Berset Alain · Bundesrat · 2021-12-01
Berset Alain · Bundesrat · Freiburg · 2021-12-01
Wortprotokoll
La proposition du Conseil fédéral consiste à prolonger l'allocation pour perte de gain, dans certaines situations, jusqu'au 31 décembre 2022. Il s'agit des situations les plus difficiles, celles des personnes qui doivent interrompre leur activité lucrative en raison de la pandémie. Cela concerne en fait essentiellement des situations de quarantaine, cela concerne essentiellement la protection pour les personnes vulnérables qui ne peuvent pas être vaccinées. Cela pourrait éventuellement concerner - cela n'est pas prévu mais on ne sait jamais - la fermeture d'un établissement ou l'interdiction d'une manifestation. [PAGE 1155] Nous proposons de prolonger cette allocation jusqu'au 31 décembre 2022 pour ces cas de fermeture, où les gens ne peuvent pas travailler du tout - encore une fois, à cause d'une quarantaine ou pour la protection de personnes vulnérables qui ne peuvent pas être vaccinées. Par contre, nous proposons de ne pas prolonger les mesures actuelles de soutien pour les personnes qui sont fortement impactées de façon indirecte. Vous savez qu'aujourd'hui il faut pour cela une baisse du chiffre d'affaires de l'entreprise d'au moins 30 pour cent. On ne souhaite pas prolonger ces mesures qui sont peu ciblées. Elles touchent toutes les branches et ne sont pas ciblées sur une branche qui serait particulièrement impactée.
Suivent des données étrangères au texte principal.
/-! ## `State.errorEvent` -/

@[simp] theorem State.errorEvent_plant (l : Fin 8) (e : ErrorKind) : (s.errorEvent l e).plant = s.plant := by simp [State.errorEvent]
@[simp] theorem State.errorEvent_sources (l : Fin 8) (e : ErrorKind) : (s.errorEvent l e).sources = s.sources := by simp [State.errorEvent]
@[simp] theorem State.errorEvent_residues (l : Fin 8) (e : ErrorKind) : (s.errorEvent l e).residues = s.residues := by simp [State.errorEvent]
@[simp] theorem State.errorEvent_furnaces (l : Fin 8) (e : ErrorKind) : (s.errorEvent l e).furnaces = s.furnaces := by simp [State.errorEvent]
@[simp] theorem State.errorEvent_engine (l : Fin 8) (e : ErrorKind) : (s.errorEvent l e).engine = s.engine := by simp [State.errorEvent]
@[simp] theorem State.errorEvent_working (l : Fin 8) (e : ErrorKind) : (s.errorEvent l e).working = s.working := by simp [State.errorEvent]
@[simp] theorem State.errorEvent_published (l : Fin 8) (e : ErrorKind) : (s.errorEvent l e).published = s.published := by simp [State.errorEvent]
@[simp] theorem State.errorEvent_banks (l : Fin 8) (e : ErrorKind) : (s.errorEvent l e).banks = s.banks := by simp [State.errorEvent]
@[simp] theorem State.errorEvent_store (l : Fin 8) (e : ErrorKind) : (s.errorEvent l e).store = s.store := by simp [State.errorEvent]
@[simp] theorem State.errorEvent_freeIdx (l : Fin 8) (e : ErrorKind) : (s.errorEvent l e).freeIdx = s.freeIdx := by simp [State.errorEvent]
@[simp] theorem State.errorEvent_pending (l : Fin 8) (e : ErrorKind) : (s.errorEvent l e).pending = s.pending := by simp [State.errorEvent]

/-! ## `State.deliver` -/

@[simp] theorem State.deliver_plant (l : Fin 8) (d : Delivery) : (s.deliver l d).plant = s.plant := by
  unfold State.deliver; repeat' split
  all_goals simp
@[simp] theorem State.deliver_sources (l : Fin 8) (d : Delivery) : (s.deliver l d).sources = s.sources := by
  unfold State.deliver; repeat' split
  all_goals simp
@[simp] theorem State.deliver_residues (l : Fin 8) (d : Delivery) : (s.deliver l d).residues = s.residues := by
  unfold State.deliver; repeat' split
  all_goals simp
@[simp] theorem State.deliver_furnaces (l : Fin 8) (d : Delivery) : (s.deliver l d).furnaces = s.furnaces := by
  unfold State.deliver; repeat' split
  all_goals simp
@[simp] theorem State.deliver_engine (l : Fin 8) (d : Delivery) : (s.deliver l d).engine = s.engine := by
  unfold State.deliver; repeat' split
  all_goals simp
@[simp] theorem State.deliver_working (l : Fin 8) (d : Delivery) : (s.deliver l d).working = s.working := by
  unfold State.deliver; repeat' split
  all_goals simp
@[simp] theorem State.deliver_published (l : Fin 8) (d : Delivery) : (s.deliver l d).published = s.published := by
  unfold State.deliver; repeat' split
  all_goals simp
@[simp] theorem State.deliver_banks (l : Fin 8) (d : Delivery) : (s.deliver l d).banks = s.banks := by
  unfold State.deliver; repeat' split
  all_goals simp
@[simp] theorem State.deliver_store (l : Fin 8) (d : Delivery) : (s.deliver l d).store = s.store := by
  unfold State.deliver; repeat' split
  all_goals simp
@[simp] theorem State.deliver_freeIdx (l : Fin 8) (d : Delivery) : (s.deliver l d).freeIdx = s.freeIdx := by
  unfold State.deliver; repeat' split
  all_goals simp
@[simp] theorem State.deliver_pending (l : Fin 8) (d : Delivery) : (s.deliver l d).pending = s.pending := by
  unfold State.deliver; repeat' split
  all_goals simp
Certaines branches sont évidemment plus touchées que d'autres. Je vous ai parlé de la culture. Elle sera soutenue indépendamment de ces mesures, raison pour laquelle la non-prolongation de cette prestation n'a pas d'impact sur la branche de la culture, qui dispose d'autres aides. Le Conseil fédéral souhaite, dans le cadre de la stratégie de transition qui a été adoptée, en revenir aux instruments de politique économique ordinaire, abandonner progressivement les aides à caractère économique, d'autant plus qu'il est de plus en plus difficile, avec le temps qui passe, de savoir à quoi comparer cette perte de 30 pour cent du chiffre d'affaires. Au début de la crise, on arrivait à le faire assez bien, car on comparait avec l'année précédente, pour autant que l'entreprise ait déjà existé, mais une année ou deux ans plus tard, c'est quand même plus compliqué, raison pour laquelle nous souhaitons, dans le cadre de la stratégie de transition, en revenir aux instruments traditionnels, sauf pour les cas que j'ai mentionnés où les personnes sont contraintes de stopper leur activité.
C'est avec cette argumentation que je vous invite à suivre la minorité de votre commission.